■ Prompt ■
Please copy each line below that contains the word "floored".

■ Records to process ■
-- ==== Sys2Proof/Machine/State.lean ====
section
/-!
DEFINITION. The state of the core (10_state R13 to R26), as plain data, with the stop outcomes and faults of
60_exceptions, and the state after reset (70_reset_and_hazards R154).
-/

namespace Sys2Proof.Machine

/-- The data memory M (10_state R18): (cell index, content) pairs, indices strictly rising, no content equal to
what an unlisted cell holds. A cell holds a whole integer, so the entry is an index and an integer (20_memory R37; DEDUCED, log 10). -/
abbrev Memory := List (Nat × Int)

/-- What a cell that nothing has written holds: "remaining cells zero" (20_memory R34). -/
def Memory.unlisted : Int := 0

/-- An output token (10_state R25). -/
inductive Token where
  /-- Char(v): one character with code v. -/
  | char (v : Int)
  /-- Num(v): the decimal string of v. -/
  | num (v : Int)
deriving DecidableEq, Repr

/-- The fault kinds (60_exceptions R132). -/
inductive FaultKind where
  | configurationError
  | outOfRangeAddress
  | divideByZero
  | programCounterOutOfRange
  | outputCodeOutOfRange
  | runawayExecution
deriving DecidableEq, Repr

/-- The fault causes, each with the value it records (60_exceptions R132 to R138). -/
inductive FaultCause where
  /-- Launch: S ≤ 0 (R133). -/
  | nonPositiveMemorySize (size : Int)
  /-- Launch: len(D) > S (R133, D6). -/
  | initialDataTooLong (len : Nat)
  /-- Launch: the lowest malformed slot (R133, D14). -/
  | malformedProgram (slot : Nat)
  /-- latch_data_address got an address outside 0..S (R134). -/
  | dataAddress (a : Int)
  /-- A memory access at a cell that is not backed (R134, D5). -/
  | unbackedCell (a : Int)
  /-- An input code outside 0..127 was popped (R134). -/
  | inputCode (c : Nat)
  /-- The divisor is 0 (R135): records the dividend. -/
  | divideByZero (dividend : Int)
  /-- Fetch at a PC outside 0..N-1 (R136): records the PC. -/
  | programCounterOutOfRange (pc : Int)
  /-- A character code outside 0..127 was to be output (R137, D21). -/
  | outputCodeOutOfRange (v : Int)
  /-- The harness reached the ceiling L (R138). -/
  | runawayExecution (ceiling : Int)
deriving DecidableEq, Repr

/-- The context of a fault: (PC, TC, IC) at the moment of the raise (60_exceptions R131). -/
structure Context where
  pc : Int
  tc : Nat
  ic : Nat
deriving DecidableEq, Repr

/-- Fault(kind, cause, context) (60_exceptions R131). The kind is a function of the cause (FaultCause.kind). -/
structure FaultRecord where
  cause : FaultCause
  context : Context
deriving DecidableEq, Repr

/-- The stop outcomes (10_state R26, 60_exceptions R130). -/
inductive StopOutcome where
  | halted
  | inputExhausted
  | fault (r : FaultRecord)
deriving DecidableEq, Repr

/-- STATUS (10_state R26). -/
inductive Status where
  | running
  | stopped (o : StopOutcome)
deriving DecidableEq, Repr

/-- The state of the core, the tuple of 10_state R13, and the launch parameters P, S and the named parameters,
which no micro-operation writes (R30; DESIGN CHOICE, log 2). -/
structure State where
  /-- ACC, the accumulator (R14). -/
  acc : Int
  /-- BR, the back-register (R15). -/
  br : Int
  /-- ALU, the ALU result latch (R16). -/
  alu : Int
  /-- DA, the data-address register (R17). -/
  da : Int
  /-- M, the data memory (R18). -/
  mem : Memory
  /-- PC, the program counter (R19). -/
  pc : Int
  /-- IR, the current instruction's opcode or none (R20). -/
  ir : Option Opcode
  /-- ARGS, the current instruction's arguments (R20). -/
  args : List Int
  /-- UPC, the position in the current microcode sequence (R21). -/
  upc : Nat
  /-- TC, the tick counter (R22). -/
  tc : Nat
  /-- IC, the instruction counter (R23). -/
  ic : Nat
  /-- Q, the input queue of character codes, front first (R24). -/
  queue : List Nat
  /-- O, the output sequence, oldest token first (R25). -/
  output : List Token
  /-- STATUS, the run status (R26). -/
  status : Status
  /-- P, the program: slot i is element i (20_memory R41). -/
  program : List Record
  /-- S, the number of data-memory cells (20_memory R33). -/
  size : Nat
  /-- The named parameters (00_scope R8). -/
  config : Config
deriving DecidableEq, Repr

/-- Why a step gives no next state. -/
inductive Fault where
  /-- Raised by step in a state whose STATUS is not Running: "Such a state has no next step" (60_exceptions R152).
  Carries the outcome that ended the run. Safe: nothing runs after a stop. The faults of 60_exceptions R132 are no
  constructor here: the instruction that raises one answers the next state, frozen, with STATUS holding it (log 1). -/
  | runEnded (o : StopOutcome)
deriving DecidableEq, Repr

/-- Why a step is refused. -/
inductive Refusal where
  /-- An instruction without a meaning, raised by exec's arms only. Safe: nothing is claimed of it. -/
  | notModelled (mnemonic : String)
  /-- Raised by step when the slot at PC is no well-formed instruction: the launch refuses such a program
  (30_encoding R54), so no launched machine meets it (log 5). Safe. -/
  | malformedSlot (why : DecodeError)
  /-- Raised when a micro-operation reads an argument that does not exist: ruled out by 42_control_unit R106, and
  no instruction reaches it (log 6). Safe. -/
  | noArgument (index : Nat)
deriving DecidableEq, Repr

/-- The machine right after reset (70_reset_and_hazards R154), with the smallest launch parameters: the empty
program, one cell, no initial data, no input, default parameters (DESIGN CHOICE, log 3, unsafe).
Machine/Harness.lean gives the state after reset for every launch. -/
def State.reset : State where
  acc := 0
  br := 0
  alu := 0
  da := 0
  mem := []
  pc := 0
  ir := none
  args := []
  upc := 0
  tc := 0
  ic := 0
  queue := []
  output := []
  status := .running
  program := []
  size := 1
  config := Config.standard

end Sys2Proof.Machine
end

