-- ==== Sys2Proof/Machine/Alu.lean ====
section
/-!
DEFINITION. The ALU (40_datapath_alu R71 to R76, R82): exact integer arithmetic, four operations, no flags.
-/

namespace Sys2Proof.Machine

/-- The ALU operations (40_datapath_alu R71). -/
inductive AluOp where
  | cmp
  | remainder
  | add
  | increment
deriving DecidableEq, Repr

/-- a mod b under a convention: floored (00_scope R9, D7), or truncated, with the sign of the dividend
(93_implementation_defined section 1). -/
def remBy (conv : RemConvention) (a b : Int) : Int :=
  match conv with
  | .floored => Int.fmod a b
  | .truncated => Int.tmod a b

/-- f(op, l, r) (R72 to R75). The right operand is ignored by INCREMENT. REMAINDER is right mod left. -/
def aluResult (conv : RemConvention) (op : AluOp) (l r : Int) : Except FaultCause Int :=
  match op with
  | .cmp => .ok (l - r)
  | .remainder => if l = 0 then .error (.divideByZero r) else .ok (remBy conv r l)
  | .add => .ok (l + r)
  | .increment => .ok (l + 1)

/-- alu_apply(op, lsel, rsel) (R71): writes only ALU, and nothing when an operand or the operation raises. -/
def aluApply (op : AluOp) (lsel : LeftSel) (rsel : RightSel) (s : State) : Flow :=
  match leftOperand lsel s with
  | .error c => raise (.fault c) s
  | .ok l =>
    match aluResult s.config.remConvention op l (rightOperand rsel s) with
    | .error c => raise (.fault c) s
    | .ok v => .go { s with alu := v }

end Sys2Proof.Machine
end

■ Answer box ■
/-- a mod b under a convention: floored (00_scope R9, D7), or truncated, with the sign of the dividend
  | .floored => Int.fmod a b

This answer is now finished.